*Dataset extract*:
····················
-- ==== Sys2Proof/Safety.lean ====
section
/-! DEFINITION. What claims are stated in: the observation of a run and when a run is complete (spec 60_exceptions.md
R209), the memory image and the checksum as functions of the events (R60, R143), and the invariants. -/

namespace Sys2Proof.Machine

/-! ## Runs and their observation -/

/-- The event list is the observation (R31, R209). -/
def observation (s : State) : List Event := s.out

/-- A platform fault has been recorded (R201). -/
def PlatformFaulted (s : State) : Prop := anyFault s.faults = true

/-- The run that reached this state is complete: the control transfer has been issued and no platform fault is
recorded (R209). -/
def Complete (s : State) : Prop := s.halt = true ∧ ¬ PlatformFaulted s

/-- `k` steps, stopping at the first fault or refusal. -/
def runSteps (k : Nat) (s : State) : Host.Outcome State Fault Refusal := Host.Core.run Sys2Proof.core k s

/-- `k` steps from reset, with the parameters given, over an input stream (R209). -/
def runFromReset (p : Params) (bytes : List Byte) (k : Nat) : Host.Outcome State Fault Refusal :=
  runSteps k (State.deliver bytes (State.resetWith p))

/-- A byte that is taken as a digit: of class DIGIT (R71), and not one that `NONHEX_POLICY` = IGNORE drops (R79). -/
def TakenAsDigit (p : Params) (c : Byte) : Prop := classify c = .digit ∧ digitIgnored p c = false

/-- The digits of a list of bytes as one number, first digit highest, in 32 bits. -/
def digitsValue (bytes : List Byte) : Word := bytes.foldl (fun v c => (v <<< 4) ||| (fold c).setWidth 32) 0

/-- The address after the four digits of an address field, `F(N16, SEG)` (R103). -/
def fieldAddress (n16 : BitVec 16) (seg : Word) : Word :=
  n16.setWidth 32 ||| ((seg <<< 4) &&& 0x0000FFFF) ||| ((seg <<< 8) &&& 0x0000FFFF) |||
    ((seg <<< 12) &&& 0x0000FFFF) ||| seg

/-! ## What the events say -/

/-- The (address, value) pairs of the `WriteWord` events, in order. -/
def writesOf : List Event → List (Word × Word)
  | [] => []
  | .writeWord a v :: es => (a, v) :: writesOf es
  | .checksumReport _ :: es => writesOf es
  | .ack :: es => writesOf es
  | .branch _ :: es => writesOf es

/-- The sum of every written (address, value) pair, modulo 2^32 (R143). -/
def checksumOf (es : List Event) : Word := ((writesOf es).map fun w => w.1 + w.2).sum

/-- The writes applied in order to a memory with nothing listed (R60, R209). -/
def imageOf (es : List Event) : Memory := (writesOf es).foldl (fun m w => storeWord m w.1 w.2) []

/-- An event is a `Branch`. -/
def isBranch : Event → Bool
  | .branch _ => true
  | .writeWord _ _ => false
  | .checksumReport _ => false
  | .ack => false

/-! ## Invariants -/

/-- The target memory keeps its canonical form. -/
def MemCanonical (s : State) : Prop := Memory.wf s.mem

/-- The ranges `CNT` can hold in each state (R23). -/
def CntInRange (s : State) : Prop :=
  match s.st with
  | .idle | .recType1 | .recType2 | .segFinal => s.cnt = 0
  | .byteCount => s.cnt.toNat ≤ 1
  | .address | .segField => s.cnt.toNat ≤ 3
  | .data => s.cnt.toNat ≤ 7

/-- `ACC` is 0 outside `DATA`, and in `DATA` it holds the `CNT` digits taken so far and nothing above them (R106,
R140). -/
def AccHoldsDigits (s : State) : Prop :=
  if s.st = .data then s.acc.toNat < 16 ^ s.cnt.toNat else s.acc = 0

/-- `SEG` is at most 0x000FFFF0 (R58), and its low 16 bits alone are in use when `SEG_FINAL` comes. -/
def SegBounded (s : State) : Prop :=
  s.seg.toNat ≤ 0x000FFFF0 ∧ (s.st = .segFinal → s.seg.toNat ≤ 0xFFFF)

/-- `CHK` is the sum of every written (address, value) pair (R143). -/
def ChkIsSum (s : State) : Prop := s.chk = checksumOf s.out

/-- With no platform fault recorded, the target memory is the writes applied in order (R60, R209). -/
def MemIsImage (s : State) : Prop := ¬ PlatformFaulted s → s.mem = imageOf s.out

/-- `HALT` is set exactly when the control transfer has been issued, which is then the end of the events: one `Ack` and
one `Branch(ENTRY_ADDR)`, and no `Branch` before (R30, R173, R209). -/
def HaltIsBranch (s : State) : Prop :=
  if s.halt = true then
    ∃ before, s.out = before ++ [.ack, .branch s.params.entryAddr] ∧ before.any isBranch = false
  else s.out.any isBranch = false

end Sys2Proof.Machine
end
····················
*What to do*: Among the records above, find the lines that contain "applied" and copy every one.

*Result below*:
/-- The writes applied in order to a memory with nothing listed (R60, R209). -/
/-- With no platform fault recorded, the target memory is the writes applied in order (R60, R209). -/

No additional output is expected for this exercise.